Прилетев в Москву после грандиозного скандала с Яном, а потом и с дочерью, категорически отказавшейся покидать «капиталистов», и, ещё не ступив с трапа на землю, она почти сразу осознала, какую немыслимую глупость совершила майор службы внешней разведки Мутовина К.Г., вернувшись после командировки в страну. Нет, она не собиралась предавать Родину. Просто она из прихоти бросила своих родных.
Потому что они – там. Потому что уехала и оставила их именно Ксения…
С тех пор внутри умер и медленно болезненно разлагался её самый близкий человек – она сама.
Рядом зашевелился Борис.
– Как ты себя чувствуешь? – Борис задавал этот вопрос ежедневно.
– Каком… – последовал контрольный ответ.
– У тебя глаза больные…
– Очки надену!
– Позавтракай!
– Забыла спросить…
Затем они по очереди запирались в ванной и в туалетной комнатах, изредка переругиваясь, и, вздыхая.
Кроме Машиной даты, сегодня имелся ещё один повод для склок – Ксению вызывало начальство.
Три недели назад она, теперь постоянная работница внутреннего архива КГБ, передала в аналитический отдел справку о состоянии идеологической уверенности в скорой победе коммунизма среди учащихся старших классов школ, ПТУ, техникумов и студентов московских вузов. Закрытая справка, (как выяснилось позднее), была прочитана не только заказчиком, но и озвучена среди бойцов идеологического фронта горкома и, по слухам, даже в ЦК.
– Зачем? – устало поинтересовался вышедший на пенсию, но принимающий участие в жизни Кесслеровых Рашид Ибрагимович.
– Правда навредить не может! – буркнула Ксения.
Худояров в тот день резко замолчал и всю последнюю неделю не общался.
Вчера, случайно столкнувшись в подъезде с вышедшим на прогулку генералом, она услышала дополнение:
– У империалистов своя правда, Ксюша, у ЦК своя, у нашей конторы тоже… ты думай иногда, когда что-то делаешь! Думай!
Последним с тезисами был ознакомлен муж, который, вчитавшись, добил её своим резюме:
– По твоим словам, Советский Союз погиб, его ждёт война и развал на отдельные малые государства?

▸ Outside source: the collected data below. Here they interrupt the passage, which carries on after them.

-- ==== Sys2Proof/Tests/Slice0.lean ====
section
/-! SUPPORT. The row's own tests: the smoke test of WellFormed, witnesses of the statements' hypotheses, and a few worked
examples of the spec. -/

namespace Sys2Proof.Tests

set_option Elab.async false

open Sys2Proof Sys2Proof.Machine

/-- A control block's totals (R177). -/
def totals : List Nat := List.replicate 8 0

/-- A frame's lanes: all units zero (Table LHL-1). -/
def lanes : List (List Nat) := List.replicate 8 (List.replicate 1088 0)

/-- A packet without payload (Table FAB-5). -/
def packet : Packet := ⟨0, 0, 0, 0, false, true, false, 1, 0, 0, 0, 0, 0, 0, 0, 0, [], 0, true⟩

/-- A pond message of an opcode without data, and one of a single granule (R153). -/
def headMsg (op : Nat) : List Byte := beBytes 1 op ++ List.replicate 31 0#8

/-- A pond message of one granule. -/
def granuleMsg (op : Nat) : List Byte := beBytes 1 op ++ List.replicate 291 0#8

/-- A segment request of one data block. -/
def segReq : SegReq := ⟨0, 2, false, 0, 0, 0, 0, 4096, false, 0⟩

/-! A command of every constructor that the check accepts. -/

theorem test_wf_accepts_1 :
    ([
    .powerCycle, .deviceReset, .pwrReset 0 false, .pcieReset, .pcieControllerReady, .internalResetEnd,
    .hubSelfTest [] [], .memorySelfTest [] [] [] [], .journalRestore, .baseImageVerify, .vqBelowWarning 0 0,
    .vqRecovery (List.replicate 4 0), .admitHoldRelease, .vqFloor 0 0, .vqPor 0 0, .railWarn 0 0 0,
    .vqOvervoltageWarn 0 0, .rail 0 0 0, .railRecovery 0 0 0, .temperatureSample (List.replicate 24 0),
    .errNMinLowEnd, .errnRelease, .fltForce 0 0, .fltForceClr, .fltCntClr, .regionSelfTest 0,
    .dramStackTest 0 false, .hubTestRequest, .selfTestStart, .selfTestDrainDeadline] : List Instr).all (fun c => c.wf) = true := by
  decide +kernel

theorem test_wf_accepts_2 :
    ([
    .regionSelfTestDone 0, .dramStackTestDone false, .barAccess 0 4, .linkReplay 0x30 false,
    .tempoWindow (List.replicate 64 ⟨0, 0⟩), .tile 0 [], .tileAttemptEnd 0 0 [], .tileDrain 0 0 [], .swRetire 0 0,
    .qrnBlkRestore 0 0, .spareCheck 0 false, .scbPar 0, .seqRestart 0, .flitResent .chip 0 false, .qrnCntClr 0,
    .moveLinear 0 [], .moveTwoDimensional 0 [], .moveTranspose 0 [], .moveZeroFill 0, .spinNop 0, .mov 0, .scl 0,
    .fma 0, .add 0, .mul 0, .fil 0, .ssq 0, .amax 0, .fin 0, .qmx4 0] : List Instr).all (fun c => c.wf) = true := by
  decide +kernel

theorem test_wf_accepts_3 :
    ([
    .qmx8 0, .oavg 0 0, .omom 0 0, .ones 0 0, .odir 0, .oqx 0, .oapp 0 0, .mdlt 0, .spnOpcode 0,
    .spinBatch 0 false false, .nop .chip, .syncSet .chip, .syncAdd .chip, .normInv, .recip, .mergeW,
    .finVerdict 0 0 0, .clear, .openStep, .commit, .scatterDone, .phase, .coll, .dispatch,
    .descriptorCompletion .chip 0 .none, .dlMiss .chip 0, .regionDrained 0, .seqPhaseReq 0, .phaseRefused 0,
    .seqRun 0] : List Instr).all (fun c => c.wf) = true := by
  decide +kernel

theorem test_wf_accepts_4 :
    ([
    .seqCntClr, .replicaConfirm 0 0, .replicaLost, .slotOpen 0, .slotClose 0, .slotLease 0, .bar2SlotWrite 0 [],
    .loaderDma 0, .loaderDmaDone false, .load 0 false, .abort, .imageVerified, .applying, .applied, .imgArbCommit,
    .patrolScrub 0 none false, .pndRetrain 0 false, .pndDown 0, .pondLanesLocked 0, .pondAligned 0,
    .pondIdent 0 (granuleMsg 5), .pondTrainingTimeout 0, .pondSilence 0, .pondBackoffEnd 0, .pondActiveDeadline 0,
    .rd 0 0 0 1 0, .wr 0 0 (List.replicate 256 0#8) 0, .rdc 0 (granuleMsg 3), .wra 0 (headMsg 4),
    .pondNop 0 (headMsg 0)] : List Instr).all (fun c => c.wf) = true := by
  decide +kernel

theorem test_wf_accepts_5 :
    ([
    .pondReplayTimer 0, .pondIdleNop 0, .plTimeout 0 false 0, .hopperRequest 0 0 0 false, .hopperRelease 0 0,
    .hopAudit 0, .hopAuditDone 0, .rebuild 0, .hopCntClr 0, .memCntClr, .pndCntClr 0, .clrStage,
    .fabRetrain 0 false, .fabDown 0, .fabLanesLocked 0, .fabAligned 0, .fabIdent 0 ⟨0, 0, 0, 0, 0, 0, 0, totals⟩,
    .fabSilence 0, .fabTrainingTimeout 0, .fabBackoffEnd 0, .fabActiveDeadline 0,
    .linkControlBlock 0 (List.replicate 16 0#8), .controlBlockSend 0, .packetArrival 0 packet, .packetForward 0 0,
    .hopLifeExpiry 0 0, .put (.take 0), .get (.take 0), .ctrAdd (.take 0), .putAck 0] : List Instr).all (fun c => c.wf) = true := by
  decide +kernel

theorem test_wf_accepts_6 :
    ([
    .getData 0, .ctrAck 0, .opTimeout 0 0, .contextExpiry 0 0 0, .fabCntClr, .fabPortCntClr 0, .rteSel 0,
    .rteValid 0, .rteWindowWrite false 0 0, .routesStaging, .elementNop 0 0 0, .send 0 0 0, .reduce 0 0 0,
    .bcast 0 0 0, .collect 0 0 0, .dones 0 0 0, .release 0 0 0, .tally 0 0 0, .colData 0, .colGrant 0, .colBcast 0,
    .colDone 0, .colNack 0, .colRelease 0, .colTally 0, .chunkReissue 0 0 0, .slotReclaim 0 0 0,
    .slotReclaimEnd 0 0, .lingerEnd 0 0, .earlyGrantExpiry 0 0 0] : List Instr).all (fun c => c.wf) = true := by
  decide +kernel

theorem test_wf_accepts_7 :
    ([
    .nackTimer 0 0 0, .releaseRepeat 0 0 0, .tallyRepeat 0 0 0 0 0 0, .colFlipArm, .colFlipCancel, .colCancel 0 0,
    .colCntClr, .frameTransmit 0, .frameReceive 0 lanes 0, .alignmentSighting 0 0 (List.replicate 8 0) 0,
    .candidateCheck 0 0 lanes, .preFecWindow 0, .rehunt 0, .swapArm 0, .swapCancel 0, .rxReady 0,
    .tsiWindowWrite false 0 0 0, .holdOffEnd 0 false, .wtrExpiry 0, .lhlPgCmd 0 0, .protectionSwitch 0 0,
    .lhlCntClr 0, .secondBoundary, .segmentReceive 0 0 ⟨0, 0, none, 0⟩, .stepCtl, .segmentHandoff segReq, .ack,
    .ackMap, .rawReq, .voidRange] : List Instr).all (fun c => c.wf) = true := by
  decide +kernel

theorem test_wf_accepts_8 :
    ([
    .ackTimer 0, .rtoExpiry 0 0, .voidRepeat 0, .echoTimer 0, .echoRequest, .echoReply, .mbrEpoch 0,
    .membershipNotice false, .noticeTimer 0, .noticeEntryExpiry 0, .reachTimeout 0, .partition 0, .pinComplete,
    .pinFetch 0 0, .rejoin, .mergeClose, .merge, .mergeCommit, .mbrAdmit 0 false, .heartbeatTouch, .hbLapse,
    .mlrFlowCntClr 0, .bolterTableInstall 0, .windowRead 0 0, .windowWrite 0 [] false, .entropyFail false,
    .entropyRecovery, .maskReseed 0, .cipherRequest 0, .install 0 false] : List Instr).all (fun c => c.wf) = true := by
  decide +kernel

theorem test_wf_accepts_9 :
    ([
    .advance 0, .kslotClear 0, .kslotOpen 0, .kslotLease 0, .hostRequest 0 0, .cryCntClr, .cmpCntClr, .timInc 0,
    .timSet, .timStep, .timSlew, .slewEnd, .timeStep, .timSnap, .refclkLoss, .refclkReturn, .timeUnitSync 0,
    .holdover, .ppsInEdge, .ppsInLost, .ppsOutEdge, .ppsOutEnd, .ieee1588Message, .ptpSend 0 0 false, .pop,
    .refill, .gateEntryChange 0, .gateListSwitch 0, .gateArm 0, .gateCancel 0] : List Instr).all (fun c => c.wf) = true := by
  decide +kernel

theorem test_wf_accepts_10 :
    ([
    .histogramSample, .sluHistClr, .ringSweepDone 0 0 false [], .toneWindow 0 0 false 0,
    .monitorSample 0 (List.replicate 9 ⟨0, 0, 0, 0⟩), .averagingWindow 0 (List.replicate 9 0),
    .shadowMarker 0 0 0 0 false 0, .reportUnit 0 (List.replicate 16 0#8), .laneLoss 0 0, .mirrorRelease 0,
    .calibrationTimer 0, .calNow 0, .calCancel 0, .calibrationLaneDone 0, .optCommission 0,
    .commissioningDone 0 (List.replicate 9 ⟨0, 0, 0, 0⟩), .optLaserRestore 0, .optLaserEn 0 0, .optCntClr,
    .genStatusMode 0 0, .genDigestRef 0, .digestCompute false, .tmr [], .genCntClr, .rcsWriteBack 0 0,
    .registerWrite 0 0, .postedWriteDone 0, .otpKeyWrite 0, .otpKeyRevoke 0, .writeRunning 0] : List Instr).all (fun c => c.wf) = true := by
  decide +kernel

theorem test_wf_accepts_11 :
    ([
    .activate 0, .verify 0, .writeCert 0 0, .bootStoreOpDone false, .flush, .journalSnapshot false,
    .journalEraseDone, .doeDiscovery 0, .getCerts, .getQuote (List.replicate 32 0#8), .getBody, .doeAbort,
    .attQTail 0, .quoteQueueEntry false false, .smbPart, .smbStatus, .smbTemp 0x10, .smbVq 0x30, .smbRail 0x38,
    .smbPwrStat, .smbOther 2, .pwrMinClr, .otpWriteDone false, .lineLanesLocked 0,
    .pondMessageDiscard 0 (headMsg 9), .reportsOkLapse 0, .vqOvervoltageClear 0] : List Instr).all (fun c => c.wf) = true := by
  decide +kernel

/-! An ill-formed command for every check, which the check refuses. -/

theorem test_wf_refuses_1 :
    ([
    .pwrReset 0x10000 false, .hubSelfTest [2] [], .hubSelfTest [] [⟨0x3D, 0, true⟩], .memorySelfTest [4] [] [] [],
    .memorySelfTest [] [12] [] [], .memorySelfTest [] [] [0x1000000000000] [], .memorySelfTest [] [] [] [1024],
    .vqBelowWarning 4 0, .vqBelowWarning 0 0x10000, .vqRecovery [], .vqRecovery (List.replicate 4 0x10000),
    .vqFloor 4 0, .vqFloor 0 0x10000, .vqPor 4 0, .vqPor 0 0x10000, .railWarn 8 0 0, .railWarn 0 0 0x10000,
    .railWarn 0 5 0, .railWarn 1 12 0, .railWarn 2 12 0, .railWarn 3 4 0, .railWarn 4 4 0, .railWarn 5 2 0,
    .railWarn 6 1 0, .railWarn 7 1 0, .vqOvervoltageWarn 4 0, .vqOvervoltageWarn 0 0x10000, .rail 8 0 0,
    .rail 0 0 0x10000, .rail 0 5 0] : List Instr).all (fun c => !c.wf) = true := by
  decide +kernel

theorem test_wf_refuses_2 :
    ([
    .rail 1 12 0, .rail 2 12 0, .rail 3 4 0, .rail 4 4 0, .rail 5 2 0, .rail 6 1 0, .rail 7 1 0,
    .railRecovery 8 0 0, .railRecovery 0 0 0x10000, .railRecovery 0 5 0, .railRecovery 1 12 0,
    .railRecovery 2 12 0, .railRecovery 3 4 0, .railRecovery 4 4 0, .railRecovery 5 2 0, .railRecovery 6 1 0,
    .railRecovery 7 1 0, .temperatureSample [], .temperatureSample (List.replicate 24 32768),
    .temperatureSample (List.replicate 24 (-32769)), .fltForce 8 0, .fltForce 0 0x100000000, .regionSelfTest 64,
    .dramStackTest 12 false, .regionSelfTestDone 0x10000, .barAccess 0x4000000 4, .barAccess 0 0x0,
    .barAccess 0 0x1001, .linkReplay 0x2F false, .linkReplay 0x3D false] : List Instr).all (fun c => !c.wf) = true := by
  decide +kernel

theorem test_wf_refuses_3 :
    ([
    .linkReplay 0x3F false, .linkReplay 0x44 false, .linkReplay 0x47 false, .linkReplay 0x54 false,
    .tempoWindow [], .tempoWindow (List.replicate 64 ⟨0x100000000, 0⟩), .tempoWindow (List.replicate 64 ⟨0, 257⟩),
    .tile 64 [], .tile 0 [⟨0x1000000000000, true⟩], .tileAttemptEnd 64 0 [], .tileAttemptEnd 0 32 [],
    .tileAttemptEnd 0 0 [⟨16, 0, 0, 0⟩], .tileAttemptEnd 0 0 [⟨0, 256, 0, 0⟩], .tileAttemptEnd 0 0 [⟨0, 0, 64, 0⟩],
    .tileAttemptEnd 0 0 [⟨0, 0, 0, 64⟩], .tileDrain 64 0 [], .tileDrain 0 32 [],
    .tileDrain 0 0 [⟨0x1000000000000, true⟩], .swRetire 64 0, .swRetire 0 0x10000, .qrnBlkRestore 64 0,
    .qrnBlkRestore 0 0x10000, .spareCheck 64 false, .scbPar 64, .seqRestart 64, .flitResent (.tile 64) 0 false,
    .flitResent (.move 64) 0 false, .flitResent (.spin 64) 0 false, .flitResent (.ctrl 64) 0 false, .qrnCntClr 64] : List Instr).all (fun c => !c.wf) = true := by
  decide +kernel

theorem test_wf_refuses_4 :
    ([
    .moveLinear 64 [], .moveLinear 0 [⟨0x1000000000000, true⟩], .moveTwoDimensional 64 [],
    .moveTwoDimensional 0 [⟨0x1000000000000, true⟩], .moveTranspose 64 [],
    .moveTranspose 0 [⟨0x1000000000000, true⟩], .moveZeroFill 64, .spinNop 64, .mov 64, .scl 64, .fma 64, .add 64,
    .mul 64, .fil 64, .ssq 64, .amax 64, .fin 64, .qmx4 64, .qmx8 64, .oavg 64 0, .oavg 0 0x100000, .omom 64 0,
    .omom 0 0x100000, .ones 64 0, .ones 0 0x100000, .odir 64, .oqx 64, .oapp 64 0, .oapp 0 0x100000, .mdlt 64] : List Instr).all (fun c => !c.wf) = true := by
  decide +kernel

theorem test_wf_refuses_5 :
    ([
    .spnOpcode 64, .spinBatch 64 false false, .nop (.tile 64), .nop (.move 64), .nop (.spin 64), .nop (.ctrl 64),
    .syncSet (.tile 64), .syncSet (.move 64), .syncSet (.spin 64), .syncSet (.ctrl 64), .syncAdd (.tile 64),
    .syncAdd (.move 64), .syncAdd (.spin 64), .syncAdd (.ctrl 64), .finVerdict 0x100000 0 0, .finVerdict 0 0x9 0,
    .finVerdict 0 0 0x4, .descriptorCompletion (.tile 64) 0 .none, .descriptorCompletion (.move 64) 0 .none,
    .descriptorCompletion (.spin 64) 0 .none, .descriptorCompletion (.ctrl 64) 0 .none, .dlMiss (.tile 64) 0,
    .dlMiss (.move 64) 0, .dlMiss (.spin 64) 0, .dlMiss (.ctrl 64) 0, .regionDrained 64, .seqPhaseReq 0x8,
    .phaseRefused 64, .seqRun 0x100, .replicaConfirm 0x10000000000000000 0] : List Instr).all (fun c => !c.wf) = true := by
  decide +kernel

theorem test_wf_refuses_6 :
    ([
    .replicaConfirm 0 0x100, .slotOpen 0x10, .slotClose 0x10, .slotLease 4, .bar2SlotWrite 0x10000001 [],
    .loaderDma 4, .load 4 false, .patrolScrub 0x1000000000000 none false, .pndRetrain 4 false, .pndDown 4,
    .pondLanesLocked 4, .pondAligned 4, .pondIdent 4 (granuleMsg 5), .pondIdent 0 [],
    .pondIdent 0 (List.replicate 33 0#8), .pondIdent 0 (beBytes 1 3 ++ List.replicate 31 0#8),
    .pondIdent 0 (beBytes 1 2 ++ beBytes 1 1 ++ List.replicate 290 0#8), .pondIdent 0 (headMsg 7),
    .pondTrainingTimeout 4, .pondSilence 4, .pondBackoffEnd 4, .pondActiveDeadline 4, .rd 4 0 0 1 0,
    .rd 0 0x1000 0 1 0, .rd 0 0 0x1000000000000 1 0, .rd 0 0 0 0x0 0, .rd 0 0 0 0x41 0,
    .rd 0 0 0 1 0x1000000000000, .wr 4 0 (List.replicate 256 0#8) 0,
    .wr 0 0x1000000000000 (List.replicate 256 0#8) 0] : List Instr).all (fun c => !c.wf) = true := by
  decide +kernel

theorem test_wf_refuses_7 :
    ([
    .wr 0 0 [] 0, .wr 0 0 (List.replicate 16640 0#8) 0, .wr 0 0 (List.replicate 255 0#8) 0,
    .wr 0 0 (List.replicate 256 0#8) 0x10000000000000000, .rdc 4 (granuleMsg 3), .rdc 0 [],
    .rdc 0 (List.replicate 33 0#8), .rdc 0 (beBytes 1 3 ++ List.replicate 31 0#8),
    .rdc 0 (beBytes 1 2 ++ beBytes 1 1 ++ List.replicate 290 0#8), .rdc 0 (headMsg 7), .wra 4 (headMsg 4),
    .wra 0 [], .wra 0 (List.replicate 33 0#8), .wra 0 (beBytes 1 3 ++ List.replicate 31 0#8),
    .wra 0 (beBytes 1 2 ++ beBytes 1 1 ++ List.replicate 290 0#8), .wra 0 (headMsg 7), .pondNop 4 (headMsg 0),
    .pondNop 0 [], .pondNop 0 (List.replicate 33 0#8), .pondNop 0 (beBytes 1 3 ++ List.replicate 31 0#8),
    .pondNop 0 (beBytes 1 2 ++ beBytes 1 1 ++ List.replicate 290 0#8), .pondNop 0 (headMsg 7), .pondReplayTimer 4,
    .pondIdleNop 4, .plTimeout 4 false 0, .plTimeout 0 false 0x1000, .hopperRequest 2 0 0 false,
    .hopperRequest 0 16 0 false, .hopperRequest 0 0 0x100000000 false, .hopperRelease 16 0] : List Instr).all (fun c => !c.wf) = true := by
  decide +kernel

Я, конечно, не специалист, но, при всей логичности вышеизложенного, мне кажется, что об этом никому не надо знать…
***
Уже через час в неизменном, обитом светлыми панелями кабинете, под портретом Феликса Эдмундовича, лицо, облечённое властью, размеренно и неторопливо задавало осточертевшие вопросы:
– Ксения Геннадьевна, вы подумали, как ваш документ может сказаться на оборонной мощности нашей Родины? Нам и так сложно в буржуазном окружении, или вы серьёзно думаете, что здесь все забыли про вашу дочь? То, что она изучает средневековье, не делает её морально устойчивой.
– Я принесла рапорт… – выдавила, наконец, из себя женщина.
Мосты были сожжены. Ей никогда не увидеть своего ребёнка. Надо тихо дожить. Худояров всегда прав.
Сидящий напротив вздохнул. Как-то отстранённо, будто со стороны, Ксения отметила – не подпишет. Хотел бы и хочет – видно же! – но не подпишет.
– Это исключено, – тут же подтвердило «лицо» её догадку. – Ни у меня, ни у вас нет таких полномочий. Вы не можете подать в отставку. Я не в силах её принять. Голос его окреп. – Будь моя воля, вы давно положили бы партбилет на стол! Слышите?! Партбилет!